Today, as the global COVID-19 pandemic grinds on, the supply chains of nearly every industry in the world are stressed. Retail stores have empty shelves; automakers can’t get a sufficient supply of microchips; cargo ports are backlogged; the list goes on. The pharma supply chain is not immune to these stresses: even after the heroic efforts to get newly developed vaccines distributed to much of the world (and we hope this heroism will someday be recognized), sudden surges in infections create new demands for test kits, while hospitals deal with shortages of needed instruments, drug treatments, staffing and ICU capacity.

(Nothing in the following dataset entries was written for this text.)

-- ==== Sys2Proof/Machine/Copy.lean ====
section
/-! DEFINITION. Block copies: CPY and the injection of their packets and of oversized strided accesses (R107, R220 to
R223). -/

namespace Sys2Proof.Machine

/-- Packets of a range cut at 256-byte boundaries (R106). -/
def packetCount (a n : Nat) : Nat := if n = 0 then 0 else (a + n - 1) / 256 - a / 256 + 1

/-- A copy begins: its counter rises once, and each packet counts as a store until it is acknowledged (R122, R221). In a
DET launch packets that leave the core are held accesses (R31, R114). -/
def startCopy (k : BitVec 2) (ordered : Bool) (conv : BitVec 3) (src dst : Word) (len : Nat) (data : Option (List Byte)) : M Unit := do
  let s ← get
  let t := s.focus
  let n := packetCount dst.toNat len
  let held := if s.isDet t ∧ dst.toNat / 2 ^ 48 ≠ 0 then n else 0
  check (t.heldIdx + held ≤ 4194304) DET_ORDER
  countUp k
  setFocus fun t => { t with unack := t.unack + n, heldIdx := t.heldIdx + held }
  modify fun s => { s with nextId := s.nextId + 1, copies := s.copies ++
    [⟨s.nextId, t.id, t.lid, t.space, some k, ordered, conv, src, dst, len, 0, data, .idle, t.superstep, t.heldIdx, t.pc, t.iword⟩] }

/-- R220: the destination length, source and destination alignments and length unit of a conversion. -/
def convShape (conv : BitVec 3) (n : Nat) : Nat × Nat × Nat × Nat :=
  match conv.toNat with
  | 1 => (4 * n, 1, 4, 1)
  | 2 => (8 * n, 1, 4, 1)
  | 3 => (n / 2, 4, 2, 4)
  | 4 => (2 * n, 2, 4, 2)
  | 5 => (n / 2, 4, 2, 4)
  | 6 => (2 * n, 2, 4, 2)
  | _ => (n, 1, 1, 1)

/-- CPY (R220, R221, R223): registers pop in the order a, b, d (R49). A length that breaks the table reports the source address
(log 111). -/
def execCpy (g : Guard) (d a b : BitVec 5) (v : BitVec 3) (o : BitVec 1) (c : BitVec 2) (s : State) : Result :=
  .next (s.scalar .porter g (do
    checkPorts [a, b, d]
    let src ← readX a
    let len ← readX b
    let dst ← readX d
    let n := len.toNat
    if n = 0 then return ()
    openGate
    check (n < 2 ^ 32) ACCESS src
    let (dn, sa, da, unit) := convShape v n
    let _ ← placeRange src n false
    let _ ← placeRange dst dn true
    aligned src sa
    aligned dst da
    check (n % unit = 0) MISALIGN src
    check (!(decide (src.toNat < dst.toNat + dn) && decide (dst.toNat < src.toNat + n))) ACCESS dst
    if o = 1 then waitReleased
    startCopy c (decide (o = 1)) v src dst dn none))

/-- Whether a hart's earlier stores to a range are still under way (R119). -/
def State.storesUnderway (s : State) (h : HartId) (before : Nat) (runs : List (Nat × Nat)) : Bool :=
  (s.buffered h ++ s.net.filter fun r => r.phase.underway).any fun r =>
    r.isOf h && r.body.writes && decide (r.cls ≠ .held) && decide (r.grp < before) && spansMeet runs (s.reqSpans r)

/-- The request that carries a packet's bytes; its permit is of the destination's router (log 114). -/
def State.packetReq (s : State) (c : Copy) (a : Word) (bs : List Byte) : Req :=
  let t := s.hart c.hart
  let cls := s.clsOf t a c.ordered true
  { asReq c.hart c.lid c.space with
    id := s.nextId, grp := c.id, task := t.task, cls, dc := c.dc, counted := true, addr := a, body := .store (bs.map some), served := false, wide := true, packet := true, failed := c.dc.isNone, idx := c.idx,
    stamp := match cls, s.launch? c.lid, c.hart.core? with
      | .held, some l, some core =>
        logicalStamp c.superstep t.h (c.idx + ((a.toNat / 256) - c.dst.toNat / 256)) (l.lcore core)
      | _, _, _ => Stamp.zero
    superstep := c.superstep, pc := c.pc, iword := c.iword }

/-- R221: a packet's source bytes, converted. -/
def State.packetBytes (s : State) (c : Copy) (n : Nat) : Except (BitVec 8 × Word) (List Byte) × State :=
  match State.rangeRead c.hart { asReq c.hart c.lid c.space with superstep := c.superstep } .read 4 (c.sourceAt n) (c.source n).2.1 s with
  | (.ok bs, s) => (.ok (((convertBytes c.conv bs).drop (c.source n).2.2).take n), s)
  | (.error e, s) => (.error e, s)

/-- R119, R221, R223: a packet's source may be read now: the hart's earlier stores there are performed, a superstep that it belongs
to has begun, a remote module's has a port that leads to it (R392), and no piece of it is being restored (R385). -/
def State.sourceOpen (s : State) (c : Copy) (n : Nat) : Bool :=
  !s.storesUnderway c.hart c.id (s.sourceRuns c n) && s.routed (s.sourceRuns c n) &&
  !((s.sourceRuns c n).any fun x => s.restoringAt c.lid x.1 x.2) &&
  (decide ((c.sourceAt n).toNat / 2 ^ 48 = 0) || s.stepOpen c.lid c.superstep)

/-- R403: a packet's source read is charged to its launch's slot; none while it has to wait at a channel. -/
def State.paySource (s : State) (c : Copy) (n : Nat) : Option State :=
  State.payAll c.space (s.readCharges (asReq c.hart c.lid c.space) (c.sourceAt n) (c.source n).2.1) s

/-- R388: the read of the next packet's source comes in on an excluded input. -/
def State.sourceShut (s : State) (c : Copy) : Option Nat :=
  s.rangeShut (asReq c.hart c.lid c.space) (c.sourceAt c.next.2) (c.source c.next.2).2.1

/-- Replaces a copy by tag. -/
def State.putCopy (s : State) (c : Copy) : State := { s with copies := s.copies.map fun q => if q.id = c.id then c else q }

/-- A packet's permit is free, and what its hart issued before it to its destination has been sent (R106, R119). -/
def State.packetOpen (s : State) (c : Copy) : Bool :=
  let probe := s.packetReq c c.next.1 (List.replicate c.next.2 0)
  s.permitsFree c.hart [probe] && s.inOrder c.hart [probe]

/-- A packet with its bytes leaves, and its copy goes on to the next one. -/
def State.sendPacket (s : State) (c : Copy) (bs : List Byte) : State :=
  ({ s.putCopy { c with done := c.done + c.next.2, read := .idle } with nextId := s.nextId + 1 }).inject (s.packetReq c c.next.1 bs)

/-- R103, R104: a packet's source fails: its negative reply is on its way to the hart, which the copy's first one faults, and its other
packets go on. -/
def State.failPacket (s : State) (c : Copy) (code : BitVec 8) (faddr : Word) : State :=
  let r := { s.packetReq c c.next.1 (List.replicate c.next.2 0) with body := .load 0 (.x 0 false), phase := .refused code faddr }
  { s.putCopy { c with done := c.done + c.next.2, read := .idle } with net := s.net ++ [r], nextId := s.nextId + 1 }

/-- A packet's source is read, and `act` goes on with its bytes. -/
def State.readPacket (s : State) (c : Copy) (act : State → List Byte → State) : State :=
  match s.paySource c c.next.2 with
  | none => s
  | some s =>
    match s.packetBytes c c.next.2 with
    | (.ok bs, s) => act s bs
    | (.error (code, fa), s) => s.failPacket c code fa

/-- The bytes of a copy's next packet, where they are known: of a BST, or read before. -/
def Copy.known (c : Copy) : Option (List Byte) :=
  match c.data, c.read with
  | some bs, _ => some ((bs.drop c.done).take c.next.2)
  | none, .got bs => some bs
  | none, _ => none

/-- CPY_PACKET_INJECT (R107, R121, R221, R222, R403): the next packet of copy `id` reads its source and leaves once a permit is free.
Where a piece of it is read in ordered class, the read is stamped and then performed in stamp order, and its packet leaves after it. A
failing source faults the task, and the copy's other packets go on. The permit is one of the packet's destination; the source read
takes none (log 114). A hart that is stopped does not stop its copies (R339). A read on an excluded input never returns, and its
packet is never written (R388). -/
def execCpyPacketInject (id : Nat) (s : State) : Result :=
  .next (match s.copies.find? fun c => c.id = id with
    | none => s
    | some c =>
      let n := c.next.2
      if n = 0 then s
      else match c.known, c.read with
        | some bs, _ => if s.packetOpen c then s.sendPacket c bs else s
        | none, .stamped st =>
          let s := s.readArrives c.hart.die st (s.packetRuns c)
          if s.sourceOpen c n && s.readInOrder st (s.packetRuns c) then s.readPacket c fun s bs => s.putCopy { c with read := .got bs } else s
        | none, _ =>
          if !s.sourceOpen c n then s
          else match s.sourceShut c with
            | some detail =>
              let s' := s.putCopy { c with done := c.done + n, dc := none }
              (s'.forget (s.packetReq c c.next.1 [])).readLost detail
            | none =>
              if !(s.packetRuns c).isEmpty then
                let (st, s) := s.stamp (injOf c.hart)
                s.putCopy { c with read := .stamped st }
              else if s.packetOpen c then s.readPacket c fun s bs => s.sendPacket c bs
              else s)

/-- STRIDED_REQUEST_INJECT (R107): the next request of a hart's oversized strided access leaves once its permit, and for a
store its buffer entry, is free. -/
def execStridedRequestInject (h : HartId) (s : State) : Result :=
  .next (match s.strided.find? fun d => d.hart = h with
    | none => s
    | some d =>
      match d.rest with
      | [] => { s with strided := s.strided.filter fun (q : Strided) => q.hart ≠ h }
      | r :: rest =>
        let buffered := r.body.writes
        if s.permitsFree h [r] && s.bufferRoom h buffered 1 then
          let s := { s with strided := if rest.isEmpty then s.strided.filter fun (q : Strided) => q.hart ≠ h
                                       else s.strided.map fun (q : Strided) => if q.hart = h then ⟨h, rest⟩ else q }
          s.enter h buffered r
        else s)

end Sys2Proof.Machine
end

All these supply chain challenges are creating new emphasis on improved supply chain performance. With a bias toward the needs of pharma supply chains, and especially pharma cold chains, here is a list of top five factors for improved performance.

1. Visibility

The ability to look “down” the supply chain to see where holdups are occurring, or where supply and demand are out of balance, has been a long-sought goal of supply chain managers. Today’s digitized reporting systems are vastly superior to what was available in the past, but there continue to be shortcomings, especially where demand sensing and forecasting are concerned. A recent survey from Supply Chain Insights LLC, a consulting firm, found that 74% of the respondents from companies that were engaged in a digital transformation of their supply chains were looking for “driving better supply chain visibility” as a focus of their efforts. Cloud-based IT systems, combined with the dataloggers and sensors that can report status in near real time, are addressing these shortcomings, but there is a lot of work yet to do.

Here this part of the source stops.